Saturday, June 13, 2009

Generated models

When programs generate models in MathProg/AMPL they tend to have a different structure. In this case a scalar model was generated with some very long lines. The user reports some very large memory usage:

Model has been successfully generated
glp_simplex: original LP has 93 rows, 5256 columns, 84143 non-zeros
glp_simplex: presolved LP has 82 rows, 5256 columns, 77163 non-zeros
Scaling...
A: min|aij| =  1.000e+00  max|aij| =  1.600e+02  ratio =  1.600e+02
GM: min|aij| =  4.952e-01  max|aij| =  2.019e+00  ratio =  4.077e+00
EQ: min|aij| =  2.471e-01  max|aij| =  1.000e+00  ratio =  4.048e+00
Crashing...
Size of triangular part = 82
      0: obj =   0.000000000e+00  infeas =  5.657e+00 (0)
*    50: obj =   1.410800000e+00  infeas =  0.000e+00 (0)
*    80: obj =  -7.209526707e-32  infeas =  2.776e-17 (0)
OPTIMAL SOLUTION FOUND
Time used:   0.1 secs
Memory used: 2008.7 Mb (2106232859 bytes)

(With some versions it may even stop with a stack overflow). Indeed this is due to the modeling language part and not the solver per se. When we run:

$ glpsol --math big.mod --wcpxlp big.lp
$ glpsol --cpxlp big.lp

the second invocation will just use a fraction of the memory.
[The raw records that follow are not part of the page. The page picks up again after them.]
/-- Settles O34: an immediate form's result is its register form's at the operand the immediate is, and a shift sees
of that operand its amount only. -/
theorem immediateFormsAreTheRegisterForms : Obligations.ImmediateFormsAreTheRegisterForms := by
  intro rd rs1 rs2 s
  refine ⟨?_, fun k hk => ?_⟩
  · rintro imm rfl
    exact ⟨rfl, rfl, rfl, rfl, rfl, rfl⟩
  · have hamount : shiftAmount (operandShamt k) = shiftAmount (s.x rs2) := by
      rw [shiftAmount_operandShamt, shiftAmount_eq, hk]
    exact ⟨exec_congr rfl (congrArg (s.x rs1 <<< ·) hamount), exec_congr rfl (congrArg (s.x rs1 >>> ·) hamount),
      exec_congr rfl (congrArg (s.x rs1).sshiftRight hamount)⟩

/-! ## Checked accessors (10_state.md R30; 60_exceptions.md R125) -/

/-- Settles O3: the accessors test the index against 32 before they touch a register. -/
theorem checkedAccessorsRejectWideIndices : Obligations.CheckedAccessorsRejectWideIndices := by
  intro r i v
  refine ⟨fun hi => ?_, fun hi => ?_⟩
  · have hwide : ¬ i < 32 := by omega
    exact ⟨if_neg hwide, if_neg hwide⟩
  · have hfits : i < 32 := by omega
    exact ⟨if_pos hfits, if_pos hfits⟩

/-! ## Pseudo-instructions (30_encoding.md R75) -/

/-- A pseudo-instruction executes as its expansion does, whose result has the property. -/
theorem expandsAndExecutes {p : Pseudo} {i : Instr} {s : State} {result : Word → Prop}
    (hp : p.expand = some i) (h : result (resultOf i s)) : ExpandsAndExecutes p i.rd s result :=
  ⟨i, hp, executes_of_resultOf i s h⟩

section PseudoResults

variable (a : Word)

theorem aluXor_ones_getLsbD {k : Nat} (hk : k < 32) : (aluXor a 0xFFFFFFFF#32).getLsbD k = !a.getLsbD k := by
  have hones : 0xFFFFFFFF#32 = BitVec.allOnes 32 := by decide
  rw [aluXor_getLsbD, hones, BitVec.getLsbD_allOnes, decide_eq_true hk, Bool.bne_true]

theorem aluSub_zero_left_toNat : (aluSub 0#32 a).toNat = (2 ^ 32 - a.toNat) % 2 ^ 32 :=
  BitVec.toNat_sub 0#32 a

theorem aluSltu_one_toNat : (aluSltu a 1#32).toNat = if a.toNat = 0 then 1 else 0 :=
  (aluSltu_toNat a 1#32).trans (if_congr Nat.lt_one_iff rfl rfl)

theorem aluSltu_zero_left_toNat : (aluSltu 0#32 a).toNat = if a.toNat = 0 then 0 else 1 :=
  calc (aluSltu 0#32 a).toNat = if 0 < a.toNat then 1 else 0 := aluSltu_toNat 0#32 a
    _ = if a.toNat ≠ 0 then 1 else 0 := if_congr Nat.pos_iff_ne_zero rfl rfl
    _ = if a.toNat = 0 then 0 else 1 := ite_not ..

theorem aluAnd_255_toNat : (aluAnd a 255#32).toNat = a.toNat % 256 :=
  (BitVec.toNat_and a 255#32).trans (Nat.and_two_pow_sub_one_eq_mod a.toNat 8)

end PseudoResults

/-- `li` with a written immediate gives its signed value. -/
theorem expandsAndExecutes_li (rd : RegIdx) (s : State) {n : Int} {imm : Word} (h : immOfInt n = some imm) :
    ExpandsAndExecutes (.li rd n) rd s (fun v => v.toInt = n) :=
  expandsAndExecutes (i := .addi rd 0#5 imm) (by rw [expand_li, h]; rfl)
    ((congrArg BitVec.toInt (BitVec.zero_add imm)).trans (toInt_of_immOfInt h))

theorem expand_li_eq_none {rd : RegIdx} {n : Int} (h : immOfInt n = none) : Pseudo.expand (.li rd n) = none := by
  rw [expand_li, h]; rfl

/-- Every expansion has an encoding: `li`'s immediate was in range, the others are written out. -/
theorem wellFormed_of_expand {p : Pseudo} {i : Instr} (h : p.expand = some i) : i.wellFormed = true := by
  cases p with
  | li rd n =>
    obtain ⟨imm, himm, rfl⟩ := Option.map_eq_some_iff.1 h
    exact immFits_of_immOfInt himm
  | _ => cases h; rfl

/-- Settles O36: each row's expansion has the row's result. -/
theorem pseudoInstructionsDoWhatTheTableSays : Obligations.PseudoInstructionsDoWhatTheTableSays :=
  ⟨fun rd rs s =>
    ⟨⟨_, rfl, writesToX0ChangeNothing _ s rfl⟩,
      fun _ hlo hhi => expandsAndExecutes_li rd s (immOfInt_eq_some_iff.2 ⟨⟨hlo, hhi⟩, rfl⟩),
      expandsAndExecutes (i := .addi rd rs 0#32) rfl (BitVec.add_zero _),
      expandsAndExecutes (i := .xori rd rs 0xFFFFFFFF#32) rfl fun _ hk => aluXor_ones_getLsbD _ hk,
      expandsAndExecutes (i := .sub rd 0#5 rs) rfl (aluSub_zero_left_toNat _),
      expandsAndExecutes (i := .sltiu rd rs 1#32) rfl (aluSltu_one_toNat _),
      expandsAndExecutes (i := .sltu rd 0#5 rs) rfl (aluSltu_zero_left_toNat _),
      expandsAndExecutes (i := .slt rd rs 0#5) rfl (aluSlt_toNat _ _),
      expandsAndExecutes (i := .slt rd 0#5 rs) rfl (aluSlt_toNat _ _),
      expandsAndExecutes (i := .andi rd rs 255#32) rfl (aluAnd_255_toNat _)⟩,
    fun _ _ hn => expand_li_eq_none (immOfInt_eq_none_iff.2 hn),
    fun _ _ h => wellFormed_of_expand h⟩
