-- ==== Sys2Proof/Syntax.lean ====
section
/-! DEFINITION. The commands of the block: one constructor per row of spec/opcode_table.json, in the table's order.
The table gives the rows no operand bits; the operands here are what each row's rule takes: which unit, the instant in
nanoseconds (`t`) or the tile cycle (`cyc`), and the facts of the outside world the rule turns on. The last operand of some
has a default: symbols that happened to be corrected, or what else a message or an event may bring with it. -/

namespace Sys2Proof
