-- ==== Sys2Proof/Machine/RegDef.lean ====
section
/-! DEFINITION. What a register table row of the spec says: access codes (R20), fields, array dimensions, commit
group membership, and the blocks of the register space (R73, R74). -/

namespace Sys2Proof.Machine

/-- The access codes of R20; `roKept` is an RO field that a warm reset keeps (R42, R647, R651). -/
inductive Acc where
  | ro | rw | wo | w1c | rc | rws | roKept
deriving DecidableEq, Repr

/-- One dimension of an array of registers or of block instances. -/
structure Dim where
  count : Nat
  stride : Nat
deriving DecidableEq, Repr

/-- Which commit group the RW fields of a register belong to (R64): none (live or plain), one group, or a group
that follows one of the register's indices (block instances counted first). -/
inductive GroupSel where
  | none
  | fixed (group : Nat)
  | indexed (first : Nat) (dim : Nat)
deriving DecidableEq, Repr

/-- One field of a register: first bit, width, access, reset value, and the listed range of R21 (signed if it
starts below zero) where the table gives one. -/
structure FieldDef where
  lo : Nat
  width : Nat
  acc : Acc
  reset : Nat
  range : Option (Int × Int)
deriving DecidableEq, Repr

/-- One row group of a register table: a register (or array of registers) of a block. -/
structure RegDef where
  name : String
  off : Nat
  dims : List Dim
  bytes : Nat
  group : GroupSel
  fields : List FieldDef
deriving DecidableEq, Repr

/-- The register blocks of R73, the slice windows of R74 and the host block of R75. -/
inductive Block where
  | dev | strata | time | power | sec | fw | assay | tile | vault | radio | mesh | hub | sched | memmgr
  | slicectl | air | port | fabric | pcie | slice | bar0
deriving DecidableEq, Repr

/-- A block: its base, its instances, half its page (R64), its BLOCK_TYPE (R73) and its registers. -/
structure BlockDef where
  block : Block
  base : Nat
  insts : List Dim
  half : Nat
  btype : Nat
  regs : List RegDef
deriving DecidableEq, Repr

/-- A field of one register: the register's address, the field's first bit and width. -/
structure Fld where
  addr : Nat
  lo : Nat
  width : Nat
deriving DecidableEq, Repr

end Sys2Proof.Machine
end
Clearly glpk has troubles with very long scalar expressions.

Actually AMPL is not doing much better:

big.mod, line 7005 (offset 158374):
        HES03 is not defined

Looks like we hit a max line length limit, and a variable name is truncated leading to this error. A better message would be “line is too long”. Even better is not to have artificial limits on input lines.

I remember reports about similar issues with early versions of the GCC compiler: it had problems with machine generated C code where expressions were spanning several pages. This was very different from how a normal programmer would write code.